Once a line is found to contain "DecodeOfWrittenWords", copy it out of the listing.

───── Recorded information

theorem operandP_toNat (a : Data) : (operandP a).toNat = a.toNat % 2 ^ 48 := by
  rw [operandP, toNat_extract, Nat.pow_zero, Nat.div_one]

theorem operandF32_eq_iff {a a' : Data} : operandF32 a = operandF32 a' ↔ a.toNat % 2 ^ 32 = a'.toNat % 2 ^ 32 := by
  rw [← BitVec.toNat_inj, operandF32_toNat, operandF32_toNat]

theorem operandP_eq_iff {a a' : Data} : operandP a = operandP a' ↔ a.toNat % 2 ^ 48 = a'.toNat % 2 ^ 48 := by
  rw [← BitVec.toNat_inj, operandP_toNat, operandP_toNat]

@[simp] theorem operandF32_setWidth (f : Binary32) : operandF32 (f.setWidth 64) = f := by
  apply BitVec.eq_of_toNat_eq
  rw [operandF32_toNat, BitVec.toNat_setWidth]
  have := f.isLt
  omega

@[simp] theorem operandP_setWidth (p : Packed) : operandP (p.setWidth 64) = p := by
  apply BitVec.eq_of_toNat_eq
  rw [operandP_toNat, BitVec.toNat_setWidth]
  have := p.isLt
  omega

theorem setWidth_operandF32 (a : Data) : (operandF32 a).setWidth 64 = a &&& 0xFFFFFFFF := by
  apply BitVec.eq_of_toNat_eq
  rw [BitVec.toNat_setWidth, operandF32_toNat, BitVec.toNat_and, show (0xFFFFFFFF : Data).toNat = 2 ^ 32 - 1 from rfl,
    Nat.and_two_pow_sub_one_eq_mod]
  omega

theorem setWidth_operandP (a : Data) : (operandP a).setWidth 64 = a &&& 0xFFFFFFFFFFFF := by
  apply BitVec.eq_of_toNat_eq
  rw [BitVec.toNat_setWidth, operandP_toNat, BitVec.toNat_and, show (0xFFFFFFFFFFFF : Data).toNat = 2 ^ 48 - 1 from rfl,
    Nat.and_two_pow_sub_one_eq_mod]
  omega

/-- The operation map reads an instruction back from its ports. -/
theorem decodePorts_ports (i : Instr) : decodePorts i.opcode i.portA i.portB = i := by
  cases i with
  | enc32 f => exact congrArg Instr.enc32 (operandF32_setWidth f)
  | enc64 | reservedE | reservedF => rfl
  | dec32 | dec64 | classify | pos | neg | cmp | cmplt | cmpgt | add | sub | mul | div =>
    simp [Instr.opcode, Instr.portA, Instr.portB, decodePorts, operandQ]

/-- Settles O1: the word gives the ports back, and the ports the instruction. -/
theorem decodeOfEncode : Obligations.DecodeOfEncode := by
  intro i
  rw [encode, decode_requestWord, decodePorts_ports]

/-! The ports of a decoded request: `req_op` as it was, and of `req_a` and `req_b` the bits the operation reads
(30_encoding.md R61, R62). -/

@[simp] theorem opcode_decodePorts (op : OpSelect) (a : Data) (b : Packed) : (decodePorts op a b).opcode = op := by
  obtain ⟨k⟩ := op
  fin_cases k <;> rfl

theorem portA_decodePorts (op : OpSelect) (a : Data) (b : Packed) :
    (decodePorts op a b).portA =
      if op = 0x0 then a &&& 0xFFFFFFFF
      else if op = 0x1 then a
      else if op.toNat ≤ 0xD then a &&& 0xFFFFFFFFFFFF
      else 0 := by
  rw [← setWidth_operandF32, ← setWidth_operandP]
  obtain ⟨k⟩ := op
  fin_cases k <;> rfl

theorem portB_decodePorts (op : OpSelect) (a : Data) (b : Packed) :
    (decodePorts op a b).portB = if 0x7 ≤ op.toNat ∧ op.toNat ≤ 0xD then b else 0 := by
  obtain ⟨k⟩ := op
  fin_cases k <;> rfl

/-- Settles O2, port by port. -/
theorem encodeOfDecodeClearsIgnoredBits : Obligations.EncodeOfDecodeClearsIgnoredBits := by
  intro op a b
  rw [decode_requestWord, encode, opcode_decodePorts, portA_decodePorts, portB_decodePorts]

/-- Two instructions with the same request word are the same. -/
theorem encode_injective : Function.Injective encode := Function.LeftInverse.injective decodeOfEncode

/-- Settles O3: with the ignored bits cleared the two words are one, and a word decodes to one instruction. -/
theorem ignoredBitsHaveNoEffect : Obligations.IgnoredBitsHaveNoEffect := by
  intro op a a' b b' s h32 h64 h48 hb
  suffices h : encode (decode (requestWord op a b)) = encode (decode (requestWord op a' b')) by
    rw [encode_injective h]
  rw [encodeOfDecodeClearsIgnoredBits, encodeOfDecodeClearsIgnoredBits, ← setWidth_operandF32, ← setWidth_operandF32,
    ← setWidth_operandP, ← setWidth_operandP]
  congr 1
  · split_ifs with h0 h1 hP
    · rw [operandF32_eq_iff.mpr (h32 h0)]
    · exact h64 h1
    · have h2 : 0x2 ≤ op.toNat := by bv_omega
      rw [operandP_eq_iff.mpr (h48 h2 hP)]
    · rfl
  · split_ifs with hB
    · exact hb hB.1 hB.2
    · rfl

/-- Settles O4, word by word. -/
theorem decodeOfWrittenWords : Obligations.DecodeOfWrittenWords := by
  unfold Obligations.DecodeOfWrittenWords
  decide

/-- Settles O11: no cycle left, a cycle with `rst` = 0 and a cycle with `rst` = 1 each have their edge. -/
theorem everyStepCompletes : Obligations.EveryStepCompletes := by
  intro s
  cases hp : s.port with
  | nil => exact ⟨_, step_nil hp⟩
  | cons c cs =>
    cases hr : c.rst with
    | false => exact ⟨_, step_run hp hr⟩
    | true => exact ⟨_, step_reset hp hr⟩

/-! The statuses of the operations that can fail (60_exceptions.md R170 to R174). -/

theorem packInBand_status (s : BitVec 1) (pe : Int) (m : BitVec 39) :
    (packInBand s pe m).status = .ok ∨ (packInBand s pe m).status = .rangeOverflow := by
  rw [packInBand_eq]
  split_ifs
  · exact .inl rfl
  · exact .inr rfl

theorem enc32_status (f : Binary32) :
    (enc32 f).status = .ok ∨ (enc32 f).status = .rangeOverflow ∨ (enc32 f).status = .specialValueRejected := by
  unfold enc32
  split_ifs
  · exact .inl rfl
  · exact .inr (.inr rfl)
  · exact (packInBand_status _ _ _).imp_right .inl

theorem enc64_status (d : Binary64) :
    (enc64 d).status = .ok ∨ (enc64 d).status = .rangeOverflow ∨ (enc64 d).status = .specialValueRejected := by
  unfold enc64
  split_ifs
  · exact .inl rfl
  · exact .inr (.inr rfl)
  · exact (packInBand_status _ _ _).imp_right .inl

theorem dec32_status (p : Packed) : (dec32 p).status = .ok ∨ (dec32 p).status = .narrowingRangeOverflow := by
  unfold dec32
  split_ifs
  · exact .inl rfl
  · exact .inr rfl
  · exact .inl rfl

──────────

* Problem solution *
theorem decodeOfWrittenWords : Obligations.DecodeOfWrittenWords := by
  unfold Obligations.DecodeOfWrittenWords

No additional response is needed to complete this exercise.